Dauerhaft von übertriebenen Geschwindigkeitsbegrenzungen, Baustellen und Blitzern gehemmt geht es weiter in Richtung des heutigen Etappenhöhepunkt: dem Passo die Giau. Gleiches Bild hier: Verkehr und Geschwindigkeitsbegrenzungen trüben – abgesehen von einzelen Driftvorfällen – ein wenig das Bild. Die Natur entschädigt mal wieder.

Beim Abstieg geraten wir in eine andere sportliche Gruppe … aber nach 500m hängen wir hinter einem Bus fest! Die Kollegen sind etwas deutlicher – aber ihr melodisch-freundliches Hupkonzert wird vom Busfahrer nicht mit Passieren honoriert.
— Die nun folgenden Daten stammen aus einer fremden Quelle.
-- ==== Sys2Proof/Machine/Selector.lean ====
section
/-! DEFINITION. The hitless selector of Class A pairs (10 R318 to R332). -/
namespace Sys2Proof.Machine
open Sys2Proof

/-! ### The frame-by-frame criterion (R326, R327) -/

/-- An arrival a of path p is within the limits of reach for output instant o (R326, R329). -/
def State.reachAt (s : State) (d x : Nat) (h : PairH) (p : Bool) (o tf : Nat) (a : Int) : Bool :=
  let age := (o : Int) - a
  let lim := if h.ring = p ∧ ¬ h.unbuf then max 16 (s.ringSlots d x) else 16
  decide ((2 * tf : Nat) ≤ age ∧ age ≤ (lim * tf : Nat))
/-- Path p's frame for output instant o is in reach (R326). -/
def State.inReach (s : State) (d x : Nat) (h : PairH) (p : Bool) (o tf : Nat) : Bool :=
  (h.frameAt p o tf).any fun f => s.reachAt d x h p o tf f.arr
/-- Path p is beyond reach at output instant o (R328): the differential delay exceeds DD_MAX and the other path holds the output timing, or its
frame, where it has one, else the arrival Δ lets it expect, lies outside the limits. (DEDUCED, log entry 162) -/
def State.pathOut (s : State) (d x : Nat) (h : PairH) (p : Bool) (o tf : Nat) : Bool :=
  (h.path p).aligned && ((p != h.anchor && h.delta.any fun δ => decide (s.ddMax d x < δ.natAbs)) ||
    (match (h.frameAt p o tf).map (fun f => (f.arr : Int)) <|> h.expect p ((o : Int) - (4 * tf : Nat)) with
    | some a => !s.reachAt d x h p o tf a
    | none => false))

/-- The grade of path p's frame at output instant o (R327); a tributary that the class ladder has broken is no path (01 R39, R43). -/
def State.grade (s : State) (d x : Nat) (h : PairH) (p : Bool) (o tf : Nat) : Nat :=
  match h.frameAt p o tf with
  | none => 0
  | some f =>
    let k := oduKey (s.pathInst d x p)
    if ¬ s.inReach d x h p o tf ∨ ¬ f.usable ∨ (h.state = 3 ∧ h.beyond = p) ∨ (f.bad ∧ f.arr + 16 * tf < o) ∨ (d = 0 ∧ (s.control k 2 ∨ s.tribBroken (s.pathInst d x p))) then 0
    else if (f.errored ∧ f.done) ∨ (d = 0 ∧ s.control k 3) then 1 else 2

/-- The path sent at output instant o; none is ODU-AIS (R327). -/
def State.choose (s : State) (d x : Nat) (h : PairH) (o tf : Nat) : Option Bool :=
  let gx := s.grade d x h false o tf
  let gy := s.grade d x h true o tf
  if gx = 0 ∧ gy = 0 then none else if gy < gx then some false else if gx < gy then some true else some h.sel

/-- A path at an output instant: beyond reach, or in reach with its frame, or neither. -/
def PathH.reach (h : PathH) (t : Nat) (beyond ok : Bool) : PathH :=
  if beyond then { h with out := h.out + 1, inSince := none }
  else if ok then { h with out := 0, inSince := some (h.inSince.getD t) } else { h with inSince := none }
/-- Frames too old for the hold and the ring are gone. -/
def PathH.prune (h : PathH) (t span : Nat) : PathH := { h with frames := h.frames.filter fun f => decide (t ≤ f.arr + span) }

/-! ### What is sent (R300, R327; 05 R166) -/

/-- A frame of ODU-AIS with MFAS m (05 R166). -/
def aisFrame (m : Nat) : List Byte :=
  (leBytes 6 0x282828F6F6F6 ++ leBytes 1 m ++ List.replicate 7 0) ++ List.replicate 15282 0xFF
/-- The bytes of a frame that is sent: from the hold, or, older than 16 Tf, from its slot of the ring (R318). -/
def State.frameBytesOf (s : State) (d x : Nat) (f : SelFrame) (o tf : Nat) : List Byte :=
  if o ≤ f.arr + 16 * tf then f.bytes else (s.slotBytes d x f.seq 239).take 15296
/-- Bytes cut into tokens of a transmit stream, and what is left. (DESIGN CHOICE, log entry 17) -/
def tokensOf (key slice : Nat) (b : List Byte) : List Token × List Byte :=
  let n := b.length / 256
  ((List.range n).map fun j => { key := key, slice := slice, tx := true, leg := 0, pos := 0, mark := false, dts := none,
                                 data := BitVec.ofNat 2048 (ofLe ((b.drop (256 * j)).take 256)) }, b.drop (256 * n))
/-- The output of a transmit pair's selector goes on to the tributary stages of both partners (R300). -/
def State.feedBoth (s : State) (x : Nat) (b : List Byte) : State :=
  let h := s.pr 1 x
  let (l, r) := tokensOf (oduKey x) ((s.oduSlices chain x).headD 256) (h.rest ++ b)
  let ps := s.tribDests 1 x ++ s.tribDests 1 (s.pathInst 1 x true)
  (s.setPr 1 x { h with rest := r }).setFifo 0 460 (s.fifo 0 460 ++ l.map fun k => (k, ps))
/-- The selector of pair (d, X) sends a frame: of a path, or of ODU-AIS, whose MFAS continues the sequence sent (05 R166). -/
def State.sendFrame (s : State) (d x : Nat) (c : Option Bool) (f : Option SelFrame) (o tf ts : Nat) : State :=
  let h := s.pr d x
  let m := match f with | some g => g.mfas | none => h.mfas
  let b := match f with | some g => s.frameBytesOf d x g o tf | none => aisFrame h.mfas
  let s1 := (s.setPr d x { h with mfas := (m + 1) % 256 }).emit (.selected d x (if d = 0 then (s.cn 0 x).out else 0) c m ts b)
  if d = 0 then s1 else s1.feedBoth x b

/-- SELECTOR_OUTPUT (R327): output frame k of pair (d, X) leaves at t = O(k). -/
def selectorOutputEffect (t d x : Nat) (s : State) : State :=
  let h := s.pr d x
  let tf := s.tf x
  if ¬ s.isPair d x ∨ h.state = 0 ∨ tf = 0 ∨ t ≠ h.nextO tf then s else
  let c := s.choose d x h t tf
  let span := (max 16 (s.ringSlots d x) + 1) * tf
  let p := c.getD h.sel
  let h1 := { h with lastO := t, sel := p, aisOut := c.isNone, ais := if c.isNone then (h.ais + 1) % 2 ^ 32 else h.ais,
                     switches := if p ≠ h.sel then (h.switches + 1) % 2 ^ 32 else h.switches,
                     noReach := if s.inReach d x h false t tf || s.inReach d x h true t tf then 0 else h.noReach + 1,
                     x := (h.x.reach t (s.pathOut d x h false t tf) (s.inReach d x h false t tf)).prune t span,
                     y := (h.y.reach t (s.pathOut d x h true t tf) (s.inReach d x h true t tf)).prune t span }
  (s.setPr d x h1).sendFrame d x c (c.bind fun q => h.frameAt q t tf) t tf ((t : Int) - h.aConst).toNat

/-! ### Output timing (R319 to R321) -/

/-- The output timing is set to path p at its frame f (R320, R321): a later timing counts gap frames, an earlier one skipped
frames; the gap is sent as ODU-AIS. The spec gives the event no code: it is free. (DESIGN CHOICE, log entry 37) -/
def State.retimePair (s : State) (t d x : Nat) (p : Bool) (f : SelFrame) : State :=
  let h := s.pr d x
  let tf := s.tf x
  let new := f.arr + 4 * tf
  let held := decide (h.state ≠ 0)
  let old : Int := if ¬ held then new
    else match (if p = h.anchor then some (f.arr : Int) else h.shift p f.arr) with
      | some a => a + (4 * tf : Nat)
      | none => (h.lastO + tf : Nat)
  let sh := (new : Int) - old
  let n := (sh.natAbs + tf - 1) / tf
  let h1 := { h with anchor := p, lastO := new - tf, aConst := (new : Int) - f.fdts, noReach := 0, retime := none,
                     gap := if 0 < sh then (h.gap + n) % 2 ^ 32 else h.gap,
                     skipped := if sh < 0 then (h.skipped + n) % 2 ^ 32 else h.skipped,
                     beyond := if h.state = 3 ∧ h.beyond = p then !p else h.beyond }
  let h2 := if 2 ≤ h.state then h1
    else { (h1.to t 1) with sel := p, hits := if p = h.anchor ∧ held then h.hits else 0,
                            x := { h1.x with aligned := !p }, y := { h1.y with aligned := p } }
  let (s1, code) := s.fresh 16
  let s2 := (s1.setPr d x h2).log t code x 0
  if sh ≤ 0 then s2
  else (List.range n).foldl (fun z k => z.sendFrame d x none none t tf (old + (k * tf : Nat) - h2.aConst).toNat) s2

/-! ### Acquisition and tracking (R322 to R325) -/

/-- The candidates of a frame of path p (R323). (DEDUCED, log entry 70) -/
def State.candidates (s : State) (d x : Nat) (h : PairH) (p : Bool) (f : SelFrame) : List SelFrame :=
  (h.path (!p)).frames.filter fun c => decide (c.arr ≤ f.arr ∧ f.arr ≤ c.arr + s.ddMax d x) && c.mfas == f.mfas && c.omfi == f.omfi &&
    c.sig == f.sig
/-- A frame in SEARCH (R323). -/
def State.searchPair (s : State) (d x : Nat) (p : Bool) (f : SelFrame) (h : PairH) : PairH :=
  if f.hwSf || f.errored then h else
  match s.candidates d x h p f with
  | [c] =>
    let dl : Int := if p then (f.arr : Int) - c.arr else (c.arr : Int) - f.arr
    let n := if 0 < h.hits ∧ ¬ within dl h.dlast (s.tf x / 2) then 0 else h.hits
    { h with hits := n + 1, dlast := dl }
  | _ => h
/-- The partner of a frame of path p: the same MFAS within ±Tf ÷ 2 of the arrival expected (R325). -/
def PairH.mate (h : PairH) (p : Bool) (f : SelFrame) (tf : Nat) : Option SelFrame :=
  match h.shift p f.arr with
  | some e => (h.path (!p)).frames.find? fun c => c.mfas == f.mfas && within c.arr e (tf / 2)
  | none => none
/-- A path's frame that arrived at a has found its partner. -/
def PathH.mark (h : PathH) (a : Nat) : PathH := { h with frames := h.frames.map fun f => if f.arr = a then { f with mated := true } else f }
/-- A frame in LOCKED or BEYOND updates Δ, and it and its partner have found each other (R325). -/
def PairH.track (h : PairH) (p : Bool) (f : SelFrame) (tf : Nat) : PairH :=
  match h.mate p f tf with
  | some c =>
    let h1 := (h.setPath p ((h.path p).mark f.arr)).setPath (!p) ((h.path (!p)).mark c.arr)
    { h1 with delta := some (if p then (f.arr : Int) - c.arr else (c.arr : Int) - f.arr) }
  | none => h

/-! ### What a frame holds (R318, R322; 05 Table OVH-1) -/

/-- MFAS of a frame. -/
def frameMfas (b : List Byte) : Nat := (b.getD 6 0).toNat
/-- Its OMFI, row 4 column 16 (05 R149). -/
def frameOmfi (b : List Byte) : Nat := (b.getD 11487 0).toNat
/-- STAT of its PM field, row 3 column 12. -/
def frameStat (b : List Byte) : Nat := (b.getD 7659 0).toNat % 8
/-- The signature of its OPU area, rows 1 to 4 and columns 15 to 3,824 (R322). -/
def opuSig (b : List Byte) : Nat := crc crc32 ((List.range 4).flatMap fun r => ((b.drop (3824 * r)).take 3824).drop 14)

/-- SELECTOR_FRAME_ARRIVAL (R318, R321, R323, R325): a frame of path p of pair (d, X) reaches the selector at t.
(DEDUCED, log entry 138) -/
def selectorFrameArrivalEffect (t d x : Nat) (p : Bool) (f : PairFrame) (s : State) : State :=
  if ¬ s.isPair d x ∨ s.tf x = 0 then s else
  let h := s.pr d x
  let toRing := h.ring == p && !h.unbuf
  let g : SelFrame := { arr := t, mfas := frameMfas f.bytes, omfi := if s.hasOmfi x then frameOmfi f.bytes else 0, sig := opuSig f.bytes,
                        stat := frameStat f.bytes, fdts := f.fdts,
                        seq := h.written, hwSf := f.hwSf || (d == 0 && s.hwSf (s.pathInst d x p)), errored := f.errored, ring := toRing,
                        bytes := f.bytes }
  let v := h.path p
  let h1 := { h.setPath p { v with frames := v.frames ++ [g], usable := if g.usable then t else v.usable } with
              written := if toRing then (h.written + 1) % 2 ^ 32 else h.written }
  let h2 := if h.state = 1 then s.searchPair d x p g h1 else if 2 ≤ h.state then h1.track p g (s.tf x) else h1
  let s0 := if toRing then s.storeFrame d x h.written f.bytes else s
  let s1 := s0.setPr d x h2
  if (h.retime = some p) ∨ (g.usable ∧ (h.state = 0 ∨ 3 ≤ h.noReach)) then s1.retimePair t d x p g else s1

/-- The oldest frame without a complete descriptor, two frames after its arrival. -/
def dueFirst (t tf : Nat) (l : List SelFrame) : Option SelFrame := (l.find? fun f => !f.done).filter fun f => decide (f.arr + 2 * tf ≤ t)
/-- It is completed. -/
def completeFirst (t tf : Nat) : List SelFrame → List SelFrame
  | [] => []
  | f :: r => if f.done then f :: completeFirst t tf r else if f.arr + 2 * tf ≤ t then { f with done := true } :: r else f :: r

/-- DESCRIPTOR_COMPLETE (R318). -/
def descriptorCompleteEffect (t d x : Nat) (p : Bool) (s : State) : State :=
  if ¬ s.isPair d x then s else
  let h := s.pr d x
  let v := h.path p
  let s1 := s.setPr d x (h.setPath p { v with frames := completeFirst t (s.tf x) v.frames })
  match (dueFirst t (s.tf x) v.frames).filter (·.ring) with
  | some f => s1.storeDescriptor d x f
  | none => s1

/-- PAIR_LOCK (R323, R324): 8 consecutive hits. -/
def pairLockEffect (t d x : Nat) (s : State) : State :=
  let h := s.pr d x
  if ¬ s.isPair d x ∨ h.state ≠ 1 ∨ h.hits < 8 then s else
  s.setPr d x { (h.to t 2) with delta := some h.dlast, hits := 0, relocks := sat 0xFFFF (h.relocks + 1),
                                x := { h.x with aligned := true, out := 0, inSince := none },
                                y := { h.y with aligned := true, out := 0, inSince := none },
                                ring := if 0 < h.dlast then false else if h.dlast < 0 then true else h.ring }

/-- The latest three usable frames of path p whose partner is past due have found none. -/
def PairH.alone (h : PairH) (t : Nat) (p : Bool) (tf : Nat) : Bool :=
  let l := (h.path p).frames.filter fun f => f.usable && (h.shift p (f.arr : Int)).any fun e => decide (e + ((tf / 2 : Nat) : Int) < (t : Int))
  let r := l.drop (l.length - 3)
  r.length == 3 && r.all fun f => !f.mated && (h.mate p f tf).isNone

/-- PAIR_LOSE_ALIGNMENT (R325): the path not selected for the output leaves alignment. -/
def pairLoseAlignmentEffect (t d x : Nat) (s : State) : State :=
  let h := s.pr d x
  let tf := s.tf x
  if ¬ s.isPair d x ∨ h.state ≠ 2 ∨ ¬ (h.alone t false tf ∨ h.alone t true tf) then s else
  let q := !h.sel
  s.setPr d x ({ h with hits := 0 }.setPath q { h.path q with aligned := false } |>.to t 1)

/-- PAIR_BEYOND (R328): path p has been out of reach for 3 consecutive frames. -/
def pairBeyondEffect (t d x : Nat) (p : Bool) (s : State) : State :=
  let h := s.pr d x
  if ¬ s.isPair d x ∨ h.state ≠ 2 ∨ (h.path p).out < 3 then s else s.setPr d x { (h.to t 3) with beyond := p }

/-- PAIR_RETURN_LOCKED (R328): the path out of reach has been in reach for 1 s. -/
def pairReturnLockedEffect (t d x : Nat) (s : State) : State :=
  let h := s.pr d x
  if ¬ s.isPair d x ∨ h.state ≠ 3 ∨ ¬ ((h.path h.beyond).inSince.any fun a => decide (a + sec 1 ≤ t)) then s else s.setPr d x (h.to t 2)

/-- PAIR_IDLE (Table PRT-7): neither path has been usable for 1 ms; no output timing is held. -/
def pairIdleEffect (t d x : Nat) (s : State) : State :=
  let h := s.pr d x
  if ¬ s.isPair d x ∨ h.state = 0 ∨ t < max h.x.usable h.y.usable + ms 1 then s else
  s.setPr d x { (h.to t 0) with hits := 0, delta := none, aisOut := true, noReach := 0, x := { h.x with aligned := false },
                                y := { h.y with aligned := false } }

/-- SELECTOR_FRAME_ARRIVAL (R318). -/
def execSelectorFrameArrival (t d x : Nat) (p : Bool) (f : PairFrame) : State → Host.Outcome State Fault Refusal :=
  event t (selectorFrameArrivalEffect t d x p f)
/-- DESCRIPTOR_COMPLETE (R318). -/
def execDescriptorComplete (t d x : Nat) (p : Bool) : State → Host.Outcome State Fault Refusal := event t (descriptorCompleteEffect t d x p)
/-- PAIR_LOCK (R323). -/
def execPairLock (t d x : Nat) : State → Host.Outcome State Fault Refusal := event t (pairLockEffect t d x)
/-- PAIR_LOSE_ALIGNMENT (R325). -/
def execPairLoseAlignment (t d x : Nat) : State → Host.Outcome State Fault Refusal := event t (pairLoseAlignmentEffect t d x)
/-- PAIR_BEYOND (R328). -/
def execPairBeyond (t d x : Nat) (p : Bool) : State → Host.Outcome State Fault Refusal := event t (pairBeyondEffect t d x p)
/-- PAIR_RETURN_LOCKED (R328). -/
def execPairReturnLocked (t d x : Nat) : State → Host.Outcome State Fault Refusal := event t (pairReturnLockedEffect t d x)
/-- PAIR_IDLE (R321). -/
def execPairIdle (t d x : Nat) : State → Host.Outcome State Fault Refusal := event t (pairIdleEffect t d x)
/-- SELECTOR_OUTPUT (R327). -/
def execSelectorOutput (t d x : Nat) : State → Host.Outcome State Fault Refusal := event t (selectorOutputEffect t d x)

end Sys2Proof.Machine
end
Erst im Tal und auf der Weiterfahrt über den Passo di Falzarego gibt es noch mal ein paar Kilometer freie Fahrt. Aber auch immer wieder Busse und langsame Autos. Hierher kommt man wohl eher Ü60 zum wandern. Wir schließen den Klappenauspuff und dämmen den Luftfilterkasten um unauffällig über den Passo die Campolongo zum letzten geplanten Pass zu schleichen. Über die Streckenführung kann man sich auch hier nicht beschweren – aber mehr als mit dem Verkehr rollen ist nicht möglich.

Aber auch das Grödner Joch (Passo di Gardena) ist übersät von Bussen und Autofahrern, die nur unbedeutend schneller sind als die nach wie vor in Massen auftretenden, fest im Boden verankerten Autovelox (Blitzer).

Ein wenig ernüchtert vom letzten Tag beschließen wir Seppos BMW Navi Richtung München zu folgen. Aber das stellt sich als positive Überraschung und würdigen Abschluss eines geilen Wochenendes dar. Konsequent werden vorhandene Autobahnen oder Landstraßen ignoriert und wir auf kurvigen und menschenleeren Sträßchen gen Norden gelotst. Dabei passieren wir auch den Brennerpass. Eigentlich war er nicht eingeplant, da ich ihn nicht gut in Erinnerung hatte. Heute stellt er sich aber als Higlight dar. Geschmeidige Kurven, wenig Verkehr, Überholmöglichkeiten wenn doch mal ein Mini auftaucht – so kann mans sich gefallen lassen. Und so gabs am Ende doch noch die ein oder andere Erleuchtung.

Fazit: 1100km, 4 Tankfüllungen und 6mm Profilschwund an den Hinterreifen. Cool wars!